EXERCISE REQUIREMENTS: For this exercise, please reproduce the records below word for word, from the first line through the line with "small machine -/".

RECORDS TO PROCESS:

--- --- ---

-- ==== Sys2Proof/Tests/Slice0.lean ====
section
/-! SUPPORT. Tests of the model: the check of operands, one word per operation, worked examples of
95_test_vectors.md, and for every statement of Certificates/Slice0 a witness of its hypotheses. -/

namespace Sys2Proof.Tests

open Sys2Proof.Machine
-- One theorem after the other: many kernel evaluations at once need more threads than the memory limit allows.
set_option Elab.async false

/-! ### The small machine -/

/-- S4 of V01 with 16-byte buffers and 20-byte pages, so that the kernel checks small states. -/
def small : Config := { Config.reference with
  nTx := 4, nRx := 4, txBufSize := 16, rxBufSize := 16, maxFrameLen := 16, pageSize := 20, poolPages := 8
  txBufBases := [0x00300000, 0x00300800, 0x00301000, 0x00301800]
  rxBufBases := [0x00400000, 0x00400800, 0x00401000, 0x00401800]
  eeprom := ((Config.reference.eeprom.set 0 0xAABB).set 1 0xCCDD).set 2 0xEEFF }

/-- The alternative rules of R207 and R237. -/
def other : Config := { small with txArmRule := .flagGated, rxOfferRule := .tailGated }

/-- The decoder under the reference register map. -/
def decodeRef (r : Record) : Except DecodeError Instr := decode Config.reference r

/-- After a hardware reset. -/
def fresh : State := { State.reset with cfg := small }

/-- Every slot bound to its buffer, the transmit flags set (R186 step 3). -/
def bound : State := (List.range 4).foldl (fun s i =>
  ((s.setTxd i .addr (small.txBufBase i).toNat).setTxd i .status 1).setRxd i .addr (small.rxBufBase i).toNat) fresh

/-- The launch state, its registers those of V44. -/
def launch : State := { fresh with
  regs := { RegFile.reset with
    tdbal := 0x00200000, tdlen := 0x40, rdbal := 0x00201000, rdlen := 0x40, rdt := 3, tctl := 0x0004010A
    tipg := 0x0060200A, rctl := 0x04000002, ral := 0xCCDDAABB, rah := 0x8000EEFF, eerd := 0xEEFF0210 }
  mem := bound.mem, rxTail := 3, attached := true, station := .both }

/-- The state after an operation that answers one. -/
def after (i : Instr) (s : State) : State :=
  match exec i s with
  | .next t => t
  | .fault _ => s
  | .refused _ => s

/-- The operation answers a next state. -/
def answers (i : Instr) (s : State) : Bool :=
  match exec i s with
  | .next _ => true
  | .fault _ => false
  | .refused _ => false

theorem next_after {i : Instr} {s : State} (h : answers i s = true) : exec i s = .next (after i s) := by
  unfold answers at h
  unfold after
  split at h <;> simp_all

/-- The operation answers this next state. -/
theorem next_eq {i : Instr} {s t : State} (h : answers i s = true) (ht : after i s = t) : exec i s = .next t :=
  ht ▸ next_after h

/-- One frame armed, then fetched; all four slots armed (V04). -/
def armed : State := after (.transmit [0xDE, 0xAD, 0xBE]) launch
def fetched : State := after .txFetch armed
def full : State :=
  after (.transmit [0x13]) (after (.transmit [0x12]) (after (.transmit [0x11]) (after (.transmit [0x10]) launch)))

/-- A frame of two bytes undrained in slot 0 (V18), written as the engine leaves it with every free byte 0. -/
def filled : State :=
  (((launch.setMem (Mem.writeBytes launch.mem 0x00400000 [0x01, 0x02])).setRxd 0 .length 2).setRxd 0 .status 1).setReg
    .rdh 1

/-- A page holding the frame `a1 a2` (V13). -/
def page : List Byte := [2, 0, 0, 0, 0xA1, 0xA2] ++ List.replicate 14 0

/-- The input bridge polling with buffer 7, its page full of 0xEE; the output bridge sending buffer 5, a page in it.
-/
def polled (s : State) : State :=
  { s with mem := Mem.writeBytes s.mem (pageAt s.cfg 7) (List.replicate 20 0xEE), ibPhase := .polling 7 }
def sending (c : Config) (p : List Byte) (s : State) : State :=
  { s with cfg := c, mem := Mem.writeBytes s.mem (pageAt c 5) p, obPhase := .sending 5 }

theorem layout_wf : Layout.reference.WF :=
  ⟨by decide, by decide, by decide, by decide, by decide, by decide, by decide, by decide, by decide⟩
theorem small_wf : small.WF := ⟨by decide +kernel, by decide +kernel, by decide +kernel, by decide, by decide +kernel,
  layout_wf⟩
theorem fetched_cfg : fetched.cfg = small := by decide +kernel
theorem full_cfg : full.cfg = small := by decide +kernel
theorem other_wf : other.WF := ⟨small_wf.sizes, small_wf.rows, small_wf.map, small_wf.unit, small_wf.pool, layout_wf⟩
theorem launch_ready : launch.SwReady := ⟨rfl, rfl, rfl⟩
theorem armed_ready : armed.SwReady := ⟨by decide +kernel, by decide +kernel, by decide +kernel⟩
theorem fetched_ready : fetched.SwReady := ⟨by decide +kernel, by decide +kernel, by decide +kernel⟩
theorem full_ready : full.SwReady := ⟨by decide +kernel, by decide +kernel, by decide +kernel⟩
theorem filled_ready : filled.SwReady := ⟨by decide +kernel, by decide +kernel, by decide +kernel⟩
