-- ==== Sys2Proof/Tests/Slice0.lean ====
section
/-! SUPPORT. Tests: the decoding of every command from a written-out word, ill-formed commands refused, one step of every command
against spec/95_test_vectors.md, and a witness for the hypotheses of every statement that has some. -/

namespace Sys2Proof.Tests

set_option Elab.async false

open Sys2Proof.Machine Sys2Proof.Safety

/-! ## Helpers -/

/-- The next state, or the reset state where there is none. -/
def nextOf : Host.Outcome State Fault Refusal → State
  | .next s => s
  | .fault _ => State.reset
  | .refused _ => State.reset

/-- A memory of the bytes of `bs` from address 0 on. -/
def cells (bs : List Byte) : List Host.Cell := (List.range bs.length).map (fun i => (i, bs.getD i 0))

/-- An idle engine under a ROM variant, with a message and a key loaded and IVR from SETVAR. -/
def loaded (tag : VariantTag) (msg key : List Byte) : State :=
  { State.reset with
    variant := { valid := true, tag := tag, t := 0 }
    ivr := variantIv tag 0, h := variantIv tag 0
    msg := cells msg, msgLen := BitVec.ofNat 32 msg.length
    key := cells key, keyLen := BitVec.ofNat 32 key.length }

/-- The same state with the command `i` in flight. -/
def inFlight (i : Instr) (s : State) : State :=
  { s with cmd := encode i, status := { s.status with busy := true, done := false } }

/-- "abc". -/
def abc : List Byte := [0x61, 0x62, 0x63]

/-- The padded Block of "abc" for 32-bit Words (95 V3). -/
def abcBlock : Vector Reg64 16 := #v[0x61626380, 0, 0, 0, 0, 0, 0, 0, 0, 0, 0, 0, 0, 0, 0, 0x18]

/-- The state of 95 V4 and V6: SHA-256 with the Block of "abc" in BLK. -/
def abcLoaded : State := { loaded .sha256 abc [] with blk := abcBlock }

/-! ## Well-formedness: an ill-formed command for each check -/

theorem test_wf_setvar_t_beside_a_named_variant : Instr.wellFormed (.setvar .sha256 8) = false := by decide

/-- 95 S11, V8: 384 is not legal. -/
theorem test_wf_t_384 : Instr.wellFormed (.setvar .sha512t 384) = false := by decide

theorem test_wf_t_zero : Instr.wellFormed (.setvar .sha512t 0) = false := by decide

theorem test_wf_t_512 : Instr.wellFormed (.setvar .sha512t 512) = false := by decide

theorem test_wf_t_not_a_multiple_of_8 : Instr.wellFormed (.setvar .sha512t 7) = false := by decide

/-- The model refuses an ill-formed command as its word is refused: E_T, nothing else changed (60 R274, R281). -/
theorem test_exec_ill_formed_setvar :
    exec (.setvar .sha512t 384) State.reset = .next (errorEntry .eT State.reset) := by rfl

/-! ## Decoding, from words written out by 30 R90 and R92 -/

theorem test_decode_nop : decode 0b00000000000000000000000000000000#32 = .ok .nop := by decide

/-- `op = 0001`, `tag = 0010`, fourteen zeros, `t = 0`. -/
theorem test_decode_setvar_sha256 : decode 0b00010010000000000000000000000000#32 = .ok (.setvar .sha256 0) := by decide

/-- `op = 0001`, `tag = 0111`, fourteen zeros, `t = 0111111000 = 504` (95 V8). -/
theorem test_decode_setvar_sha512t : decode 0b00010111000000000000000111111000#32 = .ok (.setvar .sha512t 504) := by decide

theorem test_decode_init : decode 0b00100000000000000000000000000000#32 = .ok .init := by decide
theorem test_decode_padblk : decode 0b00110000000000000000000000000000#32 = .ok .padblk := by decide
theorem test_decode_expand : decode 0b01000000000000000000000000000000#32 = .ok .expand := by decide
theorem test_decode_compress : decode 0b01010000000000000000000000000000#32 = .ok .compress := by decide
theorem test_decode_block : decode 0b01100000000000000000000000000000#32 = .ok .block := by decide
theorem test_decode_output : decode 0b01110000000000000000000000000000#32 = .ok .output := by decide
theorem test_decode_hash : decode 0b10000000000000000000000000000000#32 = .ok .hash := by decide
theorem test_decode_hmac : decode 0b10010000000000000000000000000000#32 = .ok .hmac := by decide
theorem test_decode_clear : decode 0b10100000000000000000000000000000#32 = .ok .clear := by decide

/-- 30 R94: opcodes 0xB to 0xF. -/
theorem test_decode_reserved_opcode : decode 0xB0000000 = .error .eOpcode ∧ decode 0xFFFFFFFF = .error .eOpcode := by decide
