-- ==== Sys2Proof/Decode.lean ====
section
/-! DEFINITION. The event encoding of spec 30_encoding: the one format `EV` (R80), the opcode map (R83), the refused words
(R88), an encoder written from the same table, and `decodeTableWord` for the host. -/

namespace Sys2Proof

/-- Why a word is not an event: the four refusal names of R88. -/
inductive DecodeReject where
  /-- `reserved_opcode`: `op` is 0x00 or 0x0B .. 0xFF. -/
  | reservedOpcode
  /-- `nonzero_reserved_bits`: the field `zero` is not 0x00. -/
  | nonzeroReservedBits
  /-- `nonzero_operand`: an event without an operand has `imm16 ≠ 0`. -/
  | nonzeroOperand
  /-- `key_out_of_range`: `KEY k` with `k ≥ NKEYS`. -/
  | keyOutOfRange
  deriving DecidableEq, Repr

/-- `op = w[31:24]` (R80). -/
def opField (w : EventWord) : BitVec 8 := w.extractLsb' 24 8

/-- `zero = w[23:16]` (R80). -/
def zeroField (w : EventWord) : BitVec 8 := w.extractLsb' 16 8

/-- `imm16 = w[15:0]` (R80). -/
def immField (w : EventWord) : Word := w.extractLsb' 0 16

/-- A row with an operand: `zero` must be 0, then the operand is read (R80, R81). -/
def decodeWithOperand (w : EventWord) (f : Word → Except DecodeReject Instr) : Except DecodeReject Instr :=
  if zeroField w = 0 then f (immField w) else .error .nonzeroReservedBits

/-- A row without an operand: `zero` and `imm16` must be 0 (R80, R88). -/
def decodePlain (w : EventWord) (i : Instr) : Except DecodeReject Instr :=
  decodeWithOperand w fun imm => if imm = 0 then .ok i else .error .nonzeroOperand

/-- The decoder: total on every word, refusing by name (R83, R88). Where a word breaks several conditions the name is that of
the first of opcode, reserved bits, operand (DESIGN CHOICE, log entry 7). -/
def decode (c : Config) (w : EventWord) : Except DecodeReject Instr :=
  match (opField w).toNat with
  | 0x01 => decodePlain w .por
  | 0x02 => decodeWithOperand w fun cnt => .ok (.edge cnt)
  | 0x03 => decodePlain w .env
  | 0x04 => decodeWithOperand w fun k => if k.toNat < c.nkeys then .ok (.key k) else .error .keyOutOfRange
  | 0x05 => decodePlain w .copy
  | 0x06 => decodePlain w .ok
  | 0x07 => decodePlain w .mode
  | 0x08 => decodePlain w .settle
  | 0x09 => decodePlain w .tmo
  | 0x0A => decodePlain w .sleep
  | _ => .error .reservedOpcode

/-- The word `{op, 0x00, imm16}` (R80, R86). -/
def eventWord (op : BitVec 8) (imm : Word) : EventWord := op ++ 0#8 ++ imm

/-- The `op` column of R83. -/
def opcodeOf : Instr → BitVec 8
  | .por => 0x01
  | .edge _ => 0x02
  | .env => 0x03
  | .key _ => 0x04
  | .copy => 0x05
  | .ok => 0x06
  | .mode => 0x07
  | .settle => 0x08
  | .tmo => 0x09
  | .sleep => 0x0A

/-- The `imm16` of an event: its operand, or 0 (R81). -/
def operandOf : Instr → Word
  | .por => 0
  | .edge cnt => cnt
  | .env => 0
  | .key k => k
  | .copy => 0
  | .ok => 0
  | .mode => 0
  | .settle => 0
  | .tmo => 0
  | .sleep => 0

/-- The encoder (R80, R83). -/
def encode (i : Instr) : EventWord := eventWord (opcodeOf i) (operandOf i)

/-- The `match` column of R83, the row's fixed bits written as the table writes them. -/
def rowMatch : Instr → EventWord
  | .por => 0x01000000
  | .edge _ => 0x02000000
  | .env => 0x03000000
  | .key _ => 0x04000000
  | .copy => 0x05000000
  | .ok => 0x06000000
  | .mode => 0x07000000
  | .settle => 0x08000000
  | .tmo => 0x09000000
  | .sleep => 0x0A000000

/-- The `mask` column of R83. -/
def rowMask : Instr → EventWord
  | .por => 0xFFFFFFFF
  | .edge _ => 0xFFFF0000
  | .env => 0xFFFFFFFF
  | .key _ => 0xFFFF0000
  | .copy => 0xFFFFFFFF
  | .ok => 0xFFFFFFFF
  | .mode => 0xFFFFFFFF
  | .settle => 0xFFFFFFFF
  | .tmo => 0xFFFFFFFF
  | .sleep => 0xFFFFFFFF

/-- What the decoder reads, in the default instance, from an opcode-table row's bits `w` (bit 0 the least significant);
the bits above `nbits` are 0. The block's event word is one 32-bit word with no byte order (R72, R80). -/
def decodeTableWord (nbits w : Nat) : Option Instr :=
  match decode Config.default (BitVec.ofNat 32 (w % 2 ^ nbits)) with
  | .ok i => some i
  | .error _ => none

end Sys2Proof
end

--- --- ---

RESULT:
-- ==== Sys2Proof/Tests/Slice0.lean ====
section
/-! SUPPORT. Tests of the model: the check of operands, one word per operation, worked examples of
95_test_vectors.md, and for every statement of Certificates/Slice0 a witness of its hypotheses. -/

namespace Sys2Proof.Tests

open Sys2Proof.Machine
-- One theorem after the other: many kernel evaluations at once need more threads than the memory limit allows.
set_option Elab.async false

/-! ### The small machine -/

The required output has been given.